| EXERCISE BRIEF |
Your reply must be the number of lines in the entries that hold the word "hloop", and nothing else.

| PROVIDED INFORMATION |
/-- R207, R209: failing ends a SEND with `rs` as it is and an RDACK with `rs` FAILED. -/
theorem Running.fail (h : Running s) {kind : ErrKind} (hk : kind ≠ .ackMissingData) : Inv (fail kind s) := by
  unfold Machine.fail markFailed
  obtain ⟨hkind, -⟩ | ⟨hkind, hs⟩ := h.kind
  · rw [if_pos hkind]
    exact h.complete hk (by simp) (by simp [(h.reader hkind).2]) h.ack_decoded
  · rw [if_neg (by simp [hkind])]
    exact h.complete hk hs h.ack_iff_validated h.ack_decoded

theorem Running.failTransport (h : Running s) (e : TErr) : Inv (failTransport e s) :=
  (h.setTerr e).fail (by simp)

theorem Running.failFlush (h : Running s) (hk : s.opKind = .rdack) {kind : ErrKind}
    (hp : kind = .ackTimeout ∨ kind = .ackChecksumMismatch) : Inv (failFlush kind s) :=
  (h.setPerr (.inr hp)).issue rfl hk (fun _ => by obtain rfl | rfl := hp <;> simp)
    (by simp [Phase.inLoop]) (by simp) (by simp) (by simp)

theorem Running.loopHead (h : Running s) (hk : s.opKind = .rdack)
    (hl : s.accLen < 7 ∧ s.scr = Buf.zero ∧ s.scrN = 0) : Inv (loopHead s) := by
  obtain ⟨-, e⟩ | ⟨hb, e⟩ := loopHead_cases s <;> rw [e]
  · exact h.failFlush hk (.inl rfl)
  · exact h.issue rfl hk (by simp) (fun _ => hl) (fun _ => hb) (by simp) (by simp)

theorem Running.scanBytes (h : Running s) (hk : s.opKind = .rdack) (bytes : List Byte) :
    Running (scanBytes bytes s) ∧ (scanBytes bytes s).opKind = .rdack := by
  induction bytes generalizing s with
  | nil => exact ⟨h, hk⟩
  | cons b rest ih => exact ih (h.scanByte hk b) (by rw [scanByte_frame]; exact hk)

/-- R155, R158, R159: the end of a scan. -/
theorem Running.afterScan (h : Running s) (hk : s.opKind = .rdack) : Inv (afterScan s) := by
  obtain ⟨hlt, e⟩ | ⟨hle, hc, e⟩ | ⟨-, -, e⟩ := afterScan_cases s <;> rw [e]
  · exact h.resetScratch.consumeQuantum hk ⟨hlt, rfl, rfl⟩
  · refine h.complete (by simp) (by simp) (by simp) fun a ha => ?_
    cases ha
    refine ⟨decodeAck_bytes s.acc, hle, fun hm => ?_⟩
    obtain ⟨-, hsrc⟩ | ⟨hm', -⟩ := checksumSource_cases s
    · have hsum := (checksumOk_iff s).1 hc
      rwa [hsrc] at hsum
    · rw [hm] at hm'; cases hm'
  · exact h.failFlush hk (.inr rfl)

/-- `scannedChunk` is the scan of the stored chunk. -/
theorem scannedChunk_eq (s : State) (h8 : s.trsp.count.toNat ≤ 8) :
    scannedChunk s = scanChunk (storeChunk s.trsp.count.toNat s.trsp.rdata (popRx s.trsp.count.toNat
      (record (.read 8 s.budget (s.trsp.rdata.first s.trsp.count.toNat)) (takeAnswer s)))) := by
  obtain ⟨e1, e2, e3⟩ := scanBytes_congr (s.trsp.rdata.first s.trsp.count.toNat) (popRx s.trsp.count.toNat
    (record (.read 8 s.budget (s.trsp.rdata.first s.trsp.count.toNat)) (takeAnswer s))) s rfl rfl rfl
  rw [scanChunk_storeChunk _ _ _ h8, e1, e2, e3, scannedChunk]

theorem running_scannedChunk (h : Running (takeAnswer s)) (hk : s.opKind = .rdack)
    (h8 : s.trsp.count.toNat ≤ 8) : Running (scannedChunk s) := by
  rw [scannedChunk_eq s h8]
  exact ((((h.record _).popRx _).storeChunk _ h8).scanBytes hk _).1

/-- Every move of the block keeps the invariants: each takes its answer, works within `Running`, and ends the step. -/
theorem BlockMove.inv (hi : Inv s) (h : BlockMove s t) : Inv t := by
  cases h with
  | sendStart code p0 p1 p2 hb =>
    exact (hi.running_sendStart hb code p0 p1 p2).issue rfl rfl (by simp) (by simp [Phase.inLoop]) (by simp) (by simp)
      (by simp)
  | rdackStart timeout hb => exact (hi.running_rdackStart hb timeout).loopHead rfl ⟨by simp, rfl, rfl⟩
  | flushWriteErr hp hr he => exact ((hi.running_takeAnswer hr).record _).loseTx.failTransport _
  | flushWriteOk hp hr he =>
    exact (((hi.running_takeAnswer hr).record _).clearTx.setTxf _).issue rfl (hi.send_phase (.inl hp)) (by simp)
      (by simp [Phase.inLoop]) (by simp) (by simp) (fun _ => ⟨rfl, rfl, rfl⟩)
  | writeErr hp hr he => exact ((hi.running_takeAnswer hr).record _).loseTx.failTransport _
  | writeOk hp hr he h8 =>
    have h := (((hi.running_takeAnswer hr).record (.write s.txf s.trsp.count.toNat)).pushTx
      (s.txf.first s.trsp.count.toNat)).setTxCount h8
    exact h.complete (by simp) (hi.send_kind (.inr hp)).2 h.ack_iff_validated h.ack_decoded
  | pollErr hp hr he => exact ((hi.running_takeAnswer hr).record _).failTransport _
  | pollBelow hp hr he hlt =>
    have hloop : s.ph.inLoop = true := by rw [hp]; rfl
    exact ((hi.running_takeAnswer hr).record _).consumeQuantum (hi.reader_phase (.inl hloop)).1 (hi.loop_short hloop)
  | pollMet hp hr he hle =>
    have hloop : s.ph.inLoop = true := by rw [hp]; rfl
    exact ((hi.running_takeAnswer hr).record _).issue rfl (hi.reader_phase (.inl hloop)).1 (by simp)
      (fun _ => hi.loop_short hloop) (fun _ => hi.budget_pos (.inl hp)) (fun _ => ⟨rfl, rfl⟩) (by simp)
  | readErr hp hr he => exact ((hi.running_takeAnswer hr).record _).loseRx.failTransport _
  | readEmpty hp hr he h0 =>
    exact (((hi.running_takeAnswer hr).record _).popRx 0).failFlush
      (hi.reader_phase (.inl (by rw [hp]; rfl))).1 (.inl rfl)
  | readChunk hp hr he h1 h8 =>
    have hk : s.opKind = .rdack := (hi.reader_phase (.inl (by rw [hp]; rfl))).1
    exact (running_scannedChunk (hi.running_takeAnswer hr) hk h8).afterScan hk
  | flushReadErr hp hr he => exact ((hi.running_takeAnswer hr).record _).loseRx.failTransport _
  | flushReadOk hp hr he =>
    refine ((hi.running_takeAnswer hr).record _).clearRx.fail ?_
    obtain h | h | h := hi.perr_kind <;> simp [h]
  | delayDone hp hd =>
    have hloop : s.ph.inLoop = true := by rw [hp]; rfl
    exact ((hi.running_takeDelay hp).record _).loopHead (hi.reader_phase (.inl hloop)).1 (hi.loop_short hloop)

| RESULT OF THIS TASK |
7